One embodiment of the present disclosure provides data processing method. The data processing method includes performing, when obtaining an initial model, structure search on the initial model to obtain a model structure diagram of the initial model; quantizing, based on a type of a target structure in the model structure diagram of the initial model, the target structure of the initial model by applying a fake operator for quantization, the fake operator including a quantization operator and a dequantization operator; and obtaining, based on the quantized initial model, a service model for service processing.

Another embodiment of the present disclosure provides a computer device. The computer device includes one or more processors, a memory, and a network interface, the one or processor being connected to the memory and the network interface, the network interface being configured to provide a data communication function, and the memory being configured to store a computer program that, when being executed, causes the one or more processors to perform: performing, when obtaining an initial model, structure search on the initial model to obtain a model structure diagram of the initial model; quantizing, based on a type of a target structure in the model structure diagram of the initial model, the target structure of the initial model by applying a fake operator for quantization, the fake operator including a quantization operator and a dequantization operator; and obtaining, based on the quantized initial model, a service model for service processing.

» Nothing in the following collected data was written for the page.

/-- fadd (Table 10.1). -/
def execFadd (o : VecOps) (s : State) : Host.Outcome State Fault Refusal :=
  .next (s.vecFp .fadd o 1)
/-- fsub (Table 10.1). -/
def execFsub (o : VecOps) (s : State) : Host.Outcome State Fault Refusal :=
  .next (s.vecFp .fsub o 1)
/-- fmul (Table 10.1). -/
def execFmul (o : VecOps) (s : State) : Host.Outcome State Fault Refusal :=
  .next (s.vecFp .fmul o 1)
/-- fma (Table 10.1). -/
def execFma (o : VecOps) (s : State) : Host.Outcome State Fault Refusal :=
  .next (s.vecFp .fma o 2)
/-- fmin (Table 10.1). -/
def execFmin (o : VecOps) (s : State) : Host.Outcome State Fault Refusal :=
  .next (s.vecFp .fmin o 1)
/-- fmax (Table 10.1). -/
def execFmax (o : VecOps) (s : State) : Host.Outcome State Fault Refusal :=
  .next (s.vecFp .fmax o 1)
/-- vrnd (Table 10.1). -/
def execVrnd (o : VecOps) (s : State) : Host.Outcome State Fault Refusal :=
  .next (s.vecFp .vrnd o 1)
/-- fabs: the sign bit cleared, no flag (R96). -/
def execFabs (o : VecOps) (s : State) : Host.Outcome State Fault Refusal :=
  .next (s.vecMove o 4 (fun v i => v.x i % 2 ^ (v.size - 1)))
/-- fneg: the sign bit inverted, no flag (R96). -/
def execFneg (o : VecOps) (s : State) : Host.Outcome State Fault Refusal :=
  .next (s.vecMove o 4 (fun v i => v.x i ^^^ 2 ^ (v.size - 1)))
/-- iadd (Table 10.2). -/
def execIadd (o : VecOps) (s : State) : Host.Outcome State Fault Refusal :=
  .next (s.vecInt .iadd o)
/-- isub (Table 10.2). -/
def execIsub (o : VecOps) (s : State) : Host.Outcome State Fault Refusal :=
  .next (s.vecInt .isub o)
/-- imul (Table 10.2). -/
def execImul (o : VecOps) (s : State) : Host.Outcome State Fault Refusal :=
  .next (s.vecInt .imul o)
/-- imulh (Table 10.2). -/
def execImulh (o : VecOps) (s : State) : Host.Outcome State Fault Refusal :=
  .next (s.vecInt .imulh o)
/-- iand (Table 10.2). -/
def execIand (o : VecOps) (s : State) : Host.Outcome State Fault Refusal :=
  .next (s.vecInt .iand o)
/-- ior (Table 10.2). -/
def execIor (o : VecOps) (s : State) : Host.Outcome State Fault Refusal :=
  .next (s.vecInt .ior o)
/-- ixor (Table 10.2). -/
def execIxor (o : VecOps) (s : State) : Host.Outcome State Fault Refusal :=
  .next (s.vecInt .ixor o)
/-- ishl (Table 10.2). -/
def execIshl (o : VecOps) (s : State) : Host.Outcome State Fault Refusal :=
  .next (s.vecInt .ishl o)
/-- ishr (Table 10.2). -/
def execIshr (o : VecOps) (s : State) : Host.Outcome State Fault Refusal :=
  .next (s.vecInt .ishr o)
/-- isar (Table 10.2). -/
def execIsar (o : VecOps) (s : State) : Host.Outcome State Fault Refusal :=
  .next (s.vecInt .isar o)
/-- imin (Table 10.2). -/
def execImin (o : VecOps) (s : State) : Host.Outcome State Fault Refusal :=
  .next (s.vecInt .imin o)
/-- imax (Table 10.2). -/
def execImax (o : VecOps) (s : State) : Host.Outcome State Fault Refusal :=
  .next (s.vecInt .imax o)
/-- iminu (Table 10.2). -/
def execIminu (o : VecOps) (s : State) : Host.Outcome State Fault Refusal :=
  .next (s.vecInt .iminu o)
/-- imaxu (Table 10.2). -/
def execImaxu (o : VecOps) (s : State) : Host.Outcome State Fault Refusal :=
  .next (s.vecInt .imaxu o)
/-- iaddi (Table 10.2). -/
def execIaddi (o : VecOps) (s : State) : Host.Outcome State Fault Refusal :=
  let v := s.vecSlot o
  .next (s.vecWrite v.d 2 (v.each (fun i => plain (narrow v.size v.sat (toSigned v.size (v.x i) + v.imm)))) 10 v.actives)
/-- idot4: 8 counted for each active element (R185). -/
def execIdot4 (o : VecOps) (s : State) : Host.Outcome State Fault Refusal :=
  let v := s.vecSlot o
  .next (s.vecWrite v.d 2 (v.each (fun i => plain (dot4 v.sat (v.x i) (v.y i) (v.z i)))) 10 (8 * v.actives))
/-- The bits of vcmp: results and mask by byte position, flags, and whether it meets the subnormal range (R173). -/
def VecSlot.compare (v : VecSlot) : VecEffect :=
  let bytes := v.size / 8
  elementsEffect bytes ((List.range v.n).map (fun i =>
    if v.active i then
      let r := if isFpType v.t then fpTest v.t v.cond (v.x i) (v.y i)
               else (intTest v.size v.cond (v.x i) (v.y i), 0#5)
      some ⟨if r.1 then 2 ^ bytes - 1 else 0, r.2,
        replays v.t && ((typeFmt v.t).subnormal (v.x i) || (typeFmt v.t).subnormal (v.y i))⟩
    else none))
/-- vcmp: every bit position of each active element (R173). -/
def execVcmp (o : VecOps) (s : State) : Host.Outcome State Fault Refusal :=
  let v := s.vecSlot o
  let e := v.compare
  .next ((s.raise e.flags).result (.q (8 * v.cl + o.d.toNat)) 2 (BitVec.ofNat 1024 e.mask) (BitVec.ofNat 1024 e.value))
/-- vsel: G selects, and every element of the width is written (R174). -/
def execVsel (o : VecOps) (s : State) : Host.Outcome State Fault Refusal :=
  let v := s.vecSlot o
  .next (s.vecWrite v.d 2 (elementsEffect v.size ((List.range v.n).map (fun i =>
    some (plain (if v.active i then v.x i else v.y i))))) 10 0)
/-- vclass (R175). -/
def execVclass (o : VecOps) (s : State) : Host.Outcome State Fault Refusal :=
  .next (s.vecMove o 2 (fun v i => 2 ^ classBit v.t (v.x i)))
/-- vmov (Table 10.4). -/
def execVmov (o : VecOps) (s : State) : Host.Outcome State Fault Refusal :=
  .next (s.vecMove o 2 (fun v i => v.x i))
/-- vbcs (Table 10.4). -/
def execVbcs (o : VecOps) (s : State) : Host.Outcome State Fault Refusal :=
  .next (s.vecMove o 2 (fun v _ => v.scalar.toNat))
/-- vidx (Table 10.4). -/
def execVidx (o : VecOps) (s : State) : Host.Outcome State Fault Refusal :=
  .next (s.vecMove o 2 (fun v i => ofSigned v.size (v.imm + i)))
/-- vshuf (Table 10.4). -/
def execVshuf (o : VecOps) (s : State) : Host.Outcome State Fault Refusal :=
  .next (s.vecMove o 3 (fun v i => v.x (v.y i % v.n)))
/-- vrot (Table 10.4). -/
def execVrot (o : VecOps) (s : State) : Host.Outcome State Fault Refusal :=
  .next (s.vecMove o 3 (fun v i => v.x (((i : Int) + v.imm) % v.n).toNat))
/-- vcat (Table 10.4). -/
def execVcat (o : VecOps) (s : State) : Host.Outcome State Fault Refusal :=
  .next (s.vecMove o 3 (fun v i => if i < v.n / 2 then v.x i else v.y (i - v.n / 2)))
/-- vput: one element, if it is active (Table 10.4). -/
def execVput (o : VecOps) (s : State) : Host.Outcome State Fault Refusal :=
  let v := s.vecSlot o
  let k := (v.imm % v.n).toNat
  .next (s.vecWrite v.d 3 (elementsEffect v.size ((List.range v.n).map (fun i =>
    if i = k && v.active i then some (plain v.scalar.toNat) else none))) 10 0)
/-- vred (R104, R177). -/
def execVred (o : VecOps) (s : State) : Host.Outcome State Fault Refusal :=
  let v := s.vecSlot o
  .next (s.vecWrite v.d 6 v.reduce (elementCounter v.t) v.actives)
/-- vscan (R105, R177). -/
def execVscan (o : VecOps) (s : State) : Host.Outcome State Fault Refusal :=
  let v := s.vecSlot o
  .next (s.vecWrite v.d 8 v.scan (elementCounter v.t) v.actives)
/-- vcvt (R178). -/
def execVcvt (o : VecOps) (s : State) : Host.Outcome State Fault Refusal :=
  let v := s.vecSlot o
  .next (s.vecWrite v.d 4 v.convert 10 0)
/-- vpack (Table 10.6). -/
def execVpack (o : VecOps) (s : State) : Host.Outcome State Fault Refusal :=
  let v := s.vecSlot o
  .next (s.vecWrite v.d 3 v.pack 10 0)
/-- vunpk (Table 10.6). -/
def execVunpk (o : VecOps) (s : State) : Host.Outcome State Fault Refusal :=
  let v := s.vecSlot o
  .next (s.vecWrite v.d 3 v.unpack 10 0)
/-- The scale latch entry of block j, as a slot reads it. -/
def State.latch (s : State) (j : Nat) : Nat := ((s.me.view (.sl j)).extractLsb' 0 8).toNat
/-- vqnt (R181). -/
def execVqnt (o : VecOps) (s : State) : Host.Outcome State Fault Refusal :=
  let v := s.vecSlot o
  .next (s.vecWrite v.d 4 (v.quant s.latch) 10 0)
/-- vdeq (R182). -/
def execVdeq (o : VecOps) (s : State) : Host.Outcome State Fault Refusal :=
  let v := s.vecSlot o
  .next (s.vecWrite v.d 4 v.dequant 10 0)
/-- The shared exponents of the blocks of a register, from block j on (R107). -/
def State.writeLatches (s : State) (v : VecSlot) (js : List Nat) : State :=
  match js with
  | [] => s
  | j :: r =>
    (s.result (.sl j) 3 (BitVec.allOnes 1024) (BitVec.ofNat 1024 (blockExponent (v.bField % 8) (v.block j)))).writeLatches v r
/-- vmaxe: sl three steps later, rmm at the next (R107, R180). DESIGN CHOICE (log 53): R96 has an operation raise invalid for a
signalling NaN, and R107 and R180 name no flag of vmaxe; it raises none. -/
def execVmaxe (o : VecOps) (s : State) : Host.Outcome State Fault Refusal :=
  let v := s.vecSlot o
  let js := List.range ((v.n + 31) / 32)
  let xs := js.flatMap v.block
  let s1 := s.writeLatches v js
  let old := s.me.view .rmm
  let seen := old.getLsbD 32 || xs.any (fun x => x.isNan)
  let new := runningMax (old.extractLsb' 0 32).toNat xs
  .next (if xs = [] then s1
         else s1.result .rmm 1 (BitVec.allOnes 1024) (BitVec.ofNat 1024 (new + (if seen then 2 ^ 32 else 0))))
/-- vrmm: the guard is ignored (R183). -/
def execVrmm (o : VecOps) (s : State) : Host.Outcome State Fault Refusal :=
  let v := s.vecSlot o
  let old := s.me.view .rmm
  let s1 := s.result (.v v.d) 2 (BitVec.ofNat 1024 (2 ^ v.width - 1)) (BitVec.ofNat 1024 (old.toNat % 2 ^ 33))
  .next (if v.bField % 2 = 1 then s1.result .rmm 1 (BitVec.allOnes 1024) 0#1024 else s1)
/-- pand (Table 10.7). -/
def execPand (o : VecOps) (s : State) : Host.Outcome State Fault Refusal :=
  .next (s.predOp o (fun a b => a &&& b))
/-- por (Table 10.7). -/
def execPor (o : VecOps) (s : State) : Host.Outcome State Fault Refusal :=
  .next (s.predOp o (fun a b => a ||| b))
/-- pxor (Table 10.7). -/
def execPxor (o : VecOps) (s : State) : Host.Outcome State Fault Refusal :=
  .next (s.predOp o (fun a b => a ^^^ b))
/-- pnot (Table 10.7). -/
def execPnot (o : VecOps) (s : State) : Host.Outcome State Fault Refusal :=
  .next (s.predOp o (fun a _ => ~~~a))
/-- pmov (Table 10.7). -/
def execPmov (o : VecOps) (s : State) : Host.Outcome State Fault Refusal :=
  .next (s.predOp o (fun a _ => a))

Another embodiment of the present disclosure provides a non-transitory computer-readable storage medium containing a computer program that, when being executed, causes at least one computer program to perform: performing, when obtaining an initial model, structure search on the initial model to obtain a model structure diagram of the initial model; quantizing, based on a type of a target structure in the model structure diagram of the initial model, the target structure of the initial model by applying a fake operator for quantization, the fake operator including a quantization operator and a dequantization operator; and obtaining, based on the quantized initial model, a service model for service processing.

The technical solutions in embodiments of the present disclosure are clearly and completely described in the following with reference to the accompanying drawings in the embodiments of the present disclosure. Apparently, the described embodiments are merely some rather than all of the embodiments of the present disclosure. All other embodiments obtained by a person of ordinary skill in the art based on the embodiments of the present disclosure without creative efforts shall fall within the protection scope of the present disclosure.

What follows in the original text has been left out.